Sarcoma

Sarcomas of the head and neck are also rare. Most commonly encountered sarcomas are those involving the mandible and maxilla as an osteosarcoma. Also seen within the oral cavity are lymphomas. Other tissue sarcomas seen in children and young adults are rhabdomyosarcoma.

Rhabdomyosarcoma is the most common sarcoma in children. Overall, rhabdomyosarcoma accounts for 8-20% of sarcomas in patients of all ages (92). Distribution of the tumor type depends on anatomic region; however, in children head and neck sarcomas account for 30-50% of these cases (92). There are four histologic subtypes of rhabdomyosarcoma: embryonal, alveolar, pleomorphic, and botryoid.

Cytogenetic typing and histologic subtyping has prognostic significance in rhabdomyosarcoma. Due to the histologic subtypes having significant impact on prognosis, tumor procurement for cytogenetic analysis and molecular investigation are paramount in patient treatment (93). Tissue biopsy for purposes of standard his-tologic examination should be submitted as well as fresh tissue for the purposes of ancillary molecular studies (see intra-operative consultation). Radical surgery for head and neck rhabdomyosarcoma has been largely replaced by the use of irradiation and chemotherapy. Surgical intervention has been used to excise small accessible tumors, reduce tumor bulk followed by other Multi-modality treatments or as a post-therapy resection (92).
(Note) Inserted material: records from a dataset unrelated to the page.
-- ==== Sys2Proof/Machine/InstrLevel.lean ====
section
/-! DEFINITION. The instruction level (spec/00_scope.md R12): what each instruction does to registers, data memory and
the next instruction address when instructions are taken one at a time in program order (R120 to R122, R140, R141,
R160 to R162). It is derived from the cycle level, which is the machine (`tickOnce`); `step` does not use it. It serves
the statements that the two levels agree. -/

namespace Sys2Proof.Machine

/-- The architectural state of the instruction level: next instruction address, registers, data memory. -/
structure Arch where
  pc : Word
  regs : Vector Word 32
  dmem : List Host.Cell
deriving DecidableEq, Repr

/-- `x[r]` at the instruction level. -/
def archReg (m : Arch) (r : RegIdx) : Word := m.regs[r.toNat]'r.isLt

/-- `op2`: the register `src2Index` or the immediate (R92). -/
def archOp2 (m : Arch) (i : Instr) : Word := if i.isSrc2Immediate then i.immediateValue else archReg m i.src2Index

/-- `x[r] <- v`, and the next instruction is the sequential one. -/
def archWrite (m : Arch) (r : RegIdx) (v : Word) : Arch :=
  { m with pc := m.pc + 4, regs := m.regs.set r.toNat v r.isLt }

/-- The target of a branch at the own address `m.pc` (R160, R163). -/
def archTarget (cfg : Config) (m : Arch) (i : Instr) : Word := archReg m i.dstIndex + m.pc + cfg.branchBaseOffset

/-- The instruction at `m.pc` redirects: BR always, BREQ and BRNEQ by their comparison (R160 to R162). -/
def archTaken (m : Arch) (i : Instr) : Bool :=
  match i.opcode with
  | .br => true
  | .breq => archReg m i.src1Index == archOp2 m i
  | .brneq => archReg m i.src1Index != archOp2 m i
  | _ => false

/-- The address of the instruction executed next: the target of a taken branch, else own address + 4. -/
def archNext (cfg : Config) (m : Arch) (i : Instr) : Word :=
  if archTaken m i then archTarget cfg m i else m.pc + 4

/-- One instruction at the instruction level, its own address `m.pc`. -/
def archExec (cfg : Config) (i : Instr) (m : Arch) : Host.Outcome Arch Fault Refusal :=
  match i.opcode with
  | .nop => .next { m with pc := m.pc + 4 }
  | .add => .next (archWrite m i.dstIndex (archReg m i.src1Index + archOp2 m i))
  | .sub => .next (archWrite m i.dstIndex (archReg m i.src1Index - archOp2 m i))
  | .load =>
    if aligned (archReg m i.src1Index + archOp2 m i) then
      .next (archWrite m i.dstIndex (readWord m.dmem (archReg m i.src1Index + archOp2 m i)))
    else .refused .misalignedDataAddress
  | .store =>
    if aligned (archReg m i.dstIndex + archOp2 m i) then
      .next { m with
        pc := m.pc + 4
        dmem := writeWord m.dmem (archReg m i.dstIndex + archOp2 m i) (archReg m i.src1Index) }
    else .refused .misalignedDataAddress
  | .br => .next { m with pc := archNext cfg m i }
  | .breq => .next { m with pc := archNext cfg m i }
  | .brneq => .next { m with pc := archNext cfg m i }

/-- The next instruction of a program (R12): the Command of instruction memory at `m.pc`, executed. The environment's
part of `s` (parameters and instruction memory, R76) is read and nothing else of it. -/
def archStep (s : State) (m : Arch) : Host.Outcome Arch Fault Refusal :=
  match ifetch s m.pc with
  | .next i => archExec s.cfg i m
  | .fault r => .fault r
  | .refused r => .refused r

/-- The instruction-level state a program begins with after `reset()` (R37, R38): `pc` at `ENTRY_PC`, registers 0, data
memory as it was. -/
def archReset (s : State) : Arch := { pc := s.cfg.entryPc, regs := Vector.replicate 32 0, dmem := s.dmem }

end Sys2Proof.Machine
end

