-- ==== Sys2Proof/Tests/Slice0.lean ====
section
/-! SUPPORT. Tests, each on one step or one operation, expected results from spec/95_test_vectors.md and
spec/96_pipeline_vectors.md (the row is named); and for every statement with hypotheses a witness that meets them. -/

namespace Sys2Proof.Tests

open Sys2Proof Sys2Proof.Machine

/-! ### WellFormed: each check refuses an ill-formed Command -/

theorem test_wf_accepts : (Instr.addR 31 30 29 0).wellFormed 32 = true := by decide
theorem test_wf_dst_below_nregs : (Instr.addR 4 1 2 0).wellFormed 4 = false := by decide
theorem test_wf_src1_below_nregs : (Instr.addR 1 4 2 0).wellFormed 4 = false := by decide
theorem test_wf_src2_below_nregs : (Instr.nopR 1 2 4 0).wellFormed 4 = false := by decide
theorem test_wf_register_form_no_immediate : (Instr.addR 1 2 3 1).packable = false := by decide
theorem test_wf_immediate_form_no_src2 : (Instr.addI 1 2 3 1).packable = false := by decide
theorem test_wf_immediate_too_wide : (Instr.addI 1 0 0 32768).packable = false := by decide
theorem test_wf_immediate_too_low : (Instr.addI 1 0 0 0xFFFF7FFF).packable = false := by decide
theorem test_wf_immediate_bounds : immFits16 32767 = true ∧ immFits16 0xFFFF8000 = true := by decide
theorem test_wf_nregs_zero : ({ Config.default with nregs := 0 } : Config).wf = false := by decide
theorem test_wf_nregs_33 : ({ Config.default with nregs := 33 } : Config).wf = false := by decide

/-! ### Decode: every constructor's word, written from R96 (E1 to E16, B9, B16 where the spec has the row) -/

theorem test_decode_nopR : decode 32 0x00000000 = .ok (.nopR 0 0 0 0) := rfl
theorem test_decode_nopI : decode 32 0x0BE5FFFF = .ok (.nopI 31 5 0 0xFFFFFFFF) := rfl
theorem test_decode_addR : decode 32 0x10610004 = .ok (.addR 3 1 4 0) := rfl
theorem test_decode_addI : decode 32 0x18A47FFF = .ok (.addI 5 4 0 32767) := rfl
theorem test_decode_subR : decode 32 0x20810005 = .ok (.subR 4 1 5 0) := rfl
theorem test_decode_subI : decode 32 0x28A48000 = .ok (.subI 5 4 0 0xFFFF8000) := rfl
theorem test_decode_loadR : decode 32 0x33FE001D = .ok (.loadR 31 30 29 0) := rfl
theorem test_decode_loadI : decode 32 0x3822FFFC = .ok (.loadI 1 2 0 0xFFFFFFFC) := rfl
theorem test_decode_storeR : decode 32 0x40430004 = .ok (.storeR 2 3 4 0) := rfl
theorem test_decode_storeI : decode 32 0x48430004 = .ok (.storeI 2 3 0 4) := rfl
theorem test_decode_brR : decode 32 0x50E30004 = .ok (.brR 7 3 4 0) := rfl
/-- `op` 5, `I` 1, `dst` 7, `src1` 0, `imm16` 1: `0101 1 0 00111 00000 0000000000000001`. -/
theorem test_decode_brI : decode 32 0x58E00001 = .ok (.brI 7 0 0 1) := rfl
theorem test_decode_breqR : decode 32 0x60E10002 = .ok (.breqR 7 1 2 0) := rfl
theorem test_decode_breqI : decode 32 0x68E1FFFF = .ok (.breqI 7 1 0 0xFFFFFFFF) := rfl
theorem test_decode_brneqR : decode 32 0x70C10000 = .ok (.brneqR 6 1 0 0) := rfl
theorem test_decode_brneqI : decode 32 0x7BFFFFFE = .ok (.brneqI 31 31 0 0xFFFFFFFE) := rfl
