/-- The fields of a UPD page. -/
def fieldsUPD : List Fld :=
  [UPD_SLOT_ACTIVE, UPD_SLOT_PREV_VALID, UPD_SLOT_PROBATION, UPD_SLOT_RECOVERY, UPD_SLOT_SET_FMT, UPD_FLOOR_SEQ_FLOOR, UPD_STAGE_STATE, UPD_STAGE_REASON] ++
  [UPD_STAGE_MISSING, UPD_STAGE_TOTAL, UPD_STAGE_PASS, UPD_STAGE_CID_CID, UPD_STAGE_CID_CID_OTHER, UPD_ACT_STATE, UPD_ACT_ACT_FRAME, UPD_ACT_PEND] ++
  [UPD_ACT_NO_NUMBER, UPD_ACT_NO_EPOCH, UPD_CFG_XFER_RATE, UPD_CFG_PASSES, UPD_CFG_PREP_MS, UPD_CFG_PROB_S, UPD_CFG_KEEP_POLICY, UPD_CFG2_FB_WAIT_MS] ++
  [UPD_CFG2_RELIGHT_FR, UPD_CTRL_CLEAR, UPD_KEYS_ROOT, UPD_KEYS_VALID, UPD_CNT_STALE_SEQ, UPD_CNT_REFUSED, UPD_CNT_CONFLICTS, UPD_CNT_FALLBACKS] ++
  [UPD_CNT_FB_ALONE, UPD_CNT_ABORTS]

/-- The fields of a REC page. -/
def fieldsREC : List Fld :=
  [REC_CTRL_MODE, REC_CTRL_TRIG, REC_CTRL_ARM, REC_CTRL_CAP_EN, REC_CTRL_CAP_SLOTS, REC_CTRL_REPLAY_GO, REC_TRIG_CFG_CODE0, REC_TRIG_CFG_CODE1] ++
  [REC_TRIG_CFG_CODE2, REC_TRIG_CFG_ON_ERR, REC_TRIG_CFG_POST_K, REC_STAT_STATE, REC_STAT_WPTR, REC_STAT_WRAPPED, REC_STAT_CAP_DONE, REC_STAT_DIGEST_DIRTY] ++
  [REC_TRIG_STAT_FRAME, REC_TRIG_STAT_CODE, REC_SREC_BASE, REC_SREC_SIZE_MIB, REC_CNT_MATCH, REC_CNT_DIVERGE, REC_CNT_PRECOND, REC_CNT_TRIGS] ++
  [REC_CNT_SDROP]

/-- The block fields of a page: those at offsets 0x080 upward (Table 02-2). -/
def blockFields : Nat → List Fld
  | 0 => fieldsHIF
  | 1 => fieldsCCC
  | 2 => fieldsQEN
  | 3 => fieldsNVS
  | 4 => fieldsUPD
  | 5 => fieldsHKT
  | 6 => fieldsSTR
  | 7 => fieldsRCE
  | 8 => fieldsWTU
  | 9 => fieldsARB
  | 10 => fieldsREC
  | 16 => fieldsING 0
  | 17 => fieldsING 1
  | 18 => fieldsING 2
  | 19 => fieldsING 3
  | 20 => fieldsFMC
  | 21 => fieldsCMP
  | 22 => fieldsSCL
  | 23 => fieldsIMP
  | 24 => fieldsQP 0
  | 25 => fieldsQP 1
  | 26 => fieldsQLK
  | 32 => fieldsTFS
  | 33 => fieldsLCP
  | 34 => fieldsSCN
  | 35 => fieldsLHM
  | 40 => fieldsDRV 0
  | 41 => fieldsDRV 1
  | 42 => fieldsDRV 2
  | 43 => fieldsDRV 3
  | _ => []

/-- The highest INT_RAW bit each page uses; the bits above it are reserved (R39 and the chapters). -/
def intTop : Nat → Nat
  | 0 => 4
  | 1 => 6
  | 2 => 7
  | 3 => 10
  | 4 => 12
  | 5 => 10
  | 6 => 6
  | 7 => 11
  | 8 => 16
  | 9 => 14
  | 10 => 9
  | 16 => 13
  | 17 => 13
  | 18 => 13
  | 19 => 13
  | 20 => 7
  | 21 => 14
  | 22 => 5
  | 23 => 9
  | 24 => 11
  | 25 => 11
  | 26 => 11
  | 32 => 8
  | 33 => 8
  | 34 => 8
  | 35 => 10
  | 40 => 7
  | 41 => 7
  | 42 => 7
  | 43 => 7
  | _ => 3

/-- Every field of a page. -/
def pageFields (pg : Nat) : List Fld := fieldsBLK pg ++ blockFields pg
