-- ==== Sys2Proof/Machine/State.lean ====
section
/-! DEFINITION. The state of the part: every register field (Machine/Fields.lean) in one store, the shadowed sets, the
snapshot copies, the table windows, frame memory, the engines' own state, the queue of waiting commands and the outputs. -/

namespace Sys2Proof.Machine

/-- Output pins and pulses whose driving the spec describes as a step. -/
inductive PinOut where
  | railGpio | hpdIrq | pps | tickOut | trigger | lampsOff | intN
  deriving DecidableEq, Repr

/-- Messages on a network or source port. -/
inductive Net where
  | igmpJoin | igmpLeave | igmpReport | arpReply | auxAck | auxNack | edid | datagram (ip udp : Nat) | ptpDelayReq
  deriving DecidableEq, Repr

/-- Firmware messages of an activation, whose encoding the spec does not give (R311 to R318). -/
inductive FwKind where
  | prepare | vote | commit | armed | abort | relight | ringComplete | confirm | confirmAck | fallbackOrder
  deriving DecidableEq, Repr

/-- How a folio leaves on its lane (R115, R124): the physical lane, 5 for none, the precoder state before it, and whether the lane's levels
are inverted. -/
structure Wire where
  lane : Nat
  pre : Nat
  inv : Bool
  deriving DecidableEq, Repr

/-- What drives a line slot (R202, R204 to R207, R221): the edge step at which it starts, counted from T0; edge steps from
there to the window; the pre-discharge level of each class in mV, while it is on; I_hi of each class in µA / 256; channel, hi and lo
edge steps of each pulse; the channels that a probe drives at I_lo for the 160 ns before the window. -/
structure RowDrive where
  start : Nat
  window : Nat
  discharge : Option (List Nat)
  hi : List Nat
  pulses : List (Nat × Nat × Nat)
  probes : List Nat
  deriving DecidableEq, Repr

/-- The line code of a bank's strings (R211, R212): GCLK cycles of a bit and of the high times of a 0 and a 1, the latch gap in
µs, bits per device. -/
structure StringCode where
  bit : Nat
  t0h : Nat
  t1h : Nat
  latchUs : Nat
  share : Nat
  deriving DecidableEq, Repr

/-- What leaves the part, as the commands send it. -/
inductive Emit where
  /-- A firmware message: to every node of a ring and to its coordinator where `dest` is a ring number, or to a reply queue. -/
  | firmware (kind : FwKind) (dest : Nat) (data : List Nat)
  /-- An event message (R269): its words, and whether it goes to the senders (a tile's) or to queue 0x002. -/
  | event (toSenders : Bool) (words : List Word)
  /-- An MSI-X message (R47). -/
  | msix (vector : Nat)
  /-- A mailbox response (R266): reply queue, MSG_ID, CMD, STATUS and body. -/
  | response (reply id cmd status : Nat) (body : List Word72)
  /-- A message to a queue of another node (R144, R262); the folios of its fragments follow. -/
  | message (dst src id : Nat) (words : List Word72)
  /-- A folio sent on a side (R130), on a lane. -/
  | folio (side : Nat) (f : Folio) (w : Wire)
  /-- A message on a source or Ethernet port. -/
  | net (port : Nat) (kind : Net) (data : List Nat)
  /-- What the part repeats on ALERT_N (R293): levels, high or low, each with its time in µs. -/
  | alert (wave : List (Bool × Nat))
  /-- A pulse or level on a pin. -/
  | pin (p : PinOut) (v : Nat)
  /-- A timed pulse on a pin or GPIO: its start in 2^-16 ns of wall time, its width in ns, and whether its active level is high. -/
  | pulse (p : PinOut) (gpio : Nat) (t : Int) (widthNs : Nat) (high : Bool)
  /-- A line slot of a bank (R206): die, scan line, and what drives it. -/
  | row (die line : Nat) (drive : RowDrive)
  /-- A transmission of a string (R212): die, string, line code, each device's bits, first bit highest. -/
  | string (die j : Nat) (code : StringCode) (devices : List Nat)
  /-- An output word of a rail loop (R232): output 0 to 3 REFOUT, 5 and 6 FAN_PWM. -/
  | rail (output word : Nat)
  /-- A PMBus write (R233): loop, SPEED, whether with PEC, address, PAGE where one precedes it, the word of VOUT_COMMAND. -/
  | pmbus (loop speed : Nat) (pec : Bool) (addr : Nat) (page : Option Nat) (word : Nat)
  /-- A debug SPI answer: status byte and data (R50). -/
  | spi (status : Nat) (data : Word72)
  deriving DecidableEq, Repr

/-- A remote access in flight (R48). -/
structure RaFlight where
  node : Nat
  op : Nat
  id : Nat
  deadline : Nat
  timedOut : Bool
  deriving DecidableEq, Repr

/-- Host interface state beside its registers (R35, R37, R48). -/
structure HostIf where
  /-- Held low halves of register writes: requester, local address, value. -/
  wHold : List (Requester × Nat × Nat)
  /-- Held high halves of register reads. -/
  rHold : List (Requester × Nat × Nat)
  /-- Held low 64 bits of window words: requester, word index, low 64 bits. -/
  winHold : List (Requester × Nat × Nat)
  /-- MSI-X vectors not masked, one bit each. -/
  msixOpen : Word
  /-- Address and data words of the MSI-X table (page 0x3E), by offset / 8; the mask bits are in `msixOpen`. -/
  msixTbl : Tbl 64
  /-- The MSI-X pending-bit array (page 0x3F). -/
  msixPba : Word
  ra : Option RaFlight
  /-- Accesses that ended with TIMEOUT and whose response has not arrived: target node and identifier. -/
  raLate : List (Nat × Nat)
  /-- Identifier of the next remote access. -/
  raSeq : Nat
  /-- The fuse policy locks the debug SPI (R50). -/
  spiLocked : Bool
  /-- The fuse policy forbids remote access (RA_STAT.CODE 8). -/
  remoteForbidden : Bool
  pcieLinkUp : Bool
  pcieRefclk : Bool
  /-- Pages with a snapshot copy in flight (R44). -/
  snapBusy : List Nat
  deriving DecidableEq, Repr

/-- A scheduled commit held by this node (R24). -/
structure Sched where
  frame : Nat
  pages : Nat
  req : Req
  deriving DecidableEq, Repr

/-- Commit state of the pages (R19, R41, R42). -/
structure Commits where
  /-- Page and target of each accepted commit not yet latched. -/
  pend : List (Nat × Nat)
  /-- Pages whose shadow set is latched for the coming tick. -/
  latched : List Nat
  /-- Pages that accepted a commit since their last reset. -/
  done : List Nat
  sched : List Sched
  deriving DecidableEq, Repr

/-- The recorder beside its registers (R321 to R327). -/
structure Rec where
  /-- Word index of the next record in the sender's ring (R327). -/
  sptr : Nat
  /-- The record digest last computed (R324). -/
  digest : Nat
  /-- Words still to write before the ring freezes; none while no trigger runs. -/
  post : Option Nat
  /-- A capture waits for or runs over the next press passes: slots filled so far. -/
  capturing : Option Nat
  /-- The digest walk is running. -/
  walking : Bool
  /-- REC_TRIGGER commands held: target FRAME_NO. -/
  armed : List Nat
  /-- Replay pending: reply envelope. -/
  replayReq : Option Req
  /-- The frame and the feed of each slot captured (R324). -/
  capOf : List (Nat × Nat)
  /-- STATE before the replay that runs, and whether its preconditions hold (R326). -/
  before : Nat
  preOk : Bool
  /-- The fences as a sender's recorder last wrote them (R327). -/
  fences : List Nat
  deriving DecidableEq, Repr

/-! ### Intake (03) -/

/-- State of an intake buffer (R62). A READY buffer with a nonempty `heldFor` is PICKED. -/
inductive BufState where
  | free | filling | ready
  deriving DecidableEq, Repr

/-- An intake buffer (R62, R64). Times are in 2^-16 ns; the stamp is in ns modulo 2^48. -/
structure IngBuf where
  st : BufState
  stamp : Nat
  start : Nat
  done : Nat
  seq : Nat
  crc : Nat
  /-- Frames whose composition holds this buffer by a pick. -/
  heldFor : List Nat
  /-- Active raster of the frame, and in mode 1 how many of its lines are in memory. -/
  width : Nat
  height : Nat
  lines : Nat
  deriving DecidableEq, Repr

def IngBuf.empty : IngBuf := ⟨.free, 0, 0, 0, 0, 0, [], 0, 0, 0⟩

/-- A pick (R65): the buffer, STATE (0 NEW, 1 HELD, 2 NONE), the capture stamp and the source frame sequence. -/
structure IngPick where
  buf : Option Nat
  state : Nat
  stamp : Nat
  seq : Nat
  deriving DecidableEq, Repr

/-- An intake port beside its registers. -/
structure Port where
  bufs : List IngBuf
  /-- BUFN, BUFFMT, BUF_BASE and BUF_STRIDE in force since MODE left 0 (R61). -/
  bufn : Nat
  fmt : Nat
  base : List Nat
  stride : Nat
  /-- The buffer that the frame in progress fills, if one does. -/
  cur : Option Nat
  /-- The frame in progress has lost content (R59, R71). -/
  lost : Bool
  /-- The last frame was refused; the last frame was accepted (R58). -/
  refused : Bool
  accepted : Bool
  /-- The last frame starts, newest first, at most 8 (R58). -/
  starts : List Nat
  /-- Picks hold until the port completes a frame in its new mode (R51). -/
  holdMode : Bool
  pickD : IngPick
  pickS : IngPick
  /-- Source frame sequence (Table 03-5). -/
  seq : Nat
  /-- The trained DisplayPort link: rate and lane codes (R53). -/
  dpRate : Nat
  dpLanes : Nat
  joined : Bool
  deriving DecidableEq, Repr

def Port.reset : Port :=
  { bufs := List.replicate 4 IngBuf.empty, bufn := 3, fmt := 0, base := [0, 0, 0, 0], stride := 0, cur := none, lost := false,
    refused := false, accepted := false, starts := [], holdMode := false, pickD := ⟨none, 2, 0, 0⟩, pickS := ⟨none, 2, 0, 0⟩, seq := 0,
    dpRate := 0, dpLanes := 0, joined := false }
Osteosarcomas of the head and neck are relatively infrequent. In a rather large study of osteosarcoma, approximately 6.5% of the cases involved skull, mandible, maxilla, facial bones, or cervical vertebrae (92). In the United States, osteosarcoma of head and neck accounts for approximately 6-13% of all osteosarcomas (94). Osteosarcoma of the long bones occurs most commonly in the second decade of life. In contrast, head and neck osteosarcomas typically occur in the third and fourth decades of life with equal gender distribution (95). Head and neck osteosarcomas are more problematic from a surgical standpoint due the anatomic constraints of obtaining negative surgical margins. Within the oral cavity, osteosarcoma of the mandible is a more favorable surgical site while the maxillary antrum is the most difficult site to manage surgically (94). Review of multi-modality studies has been addressed elsewhere (94).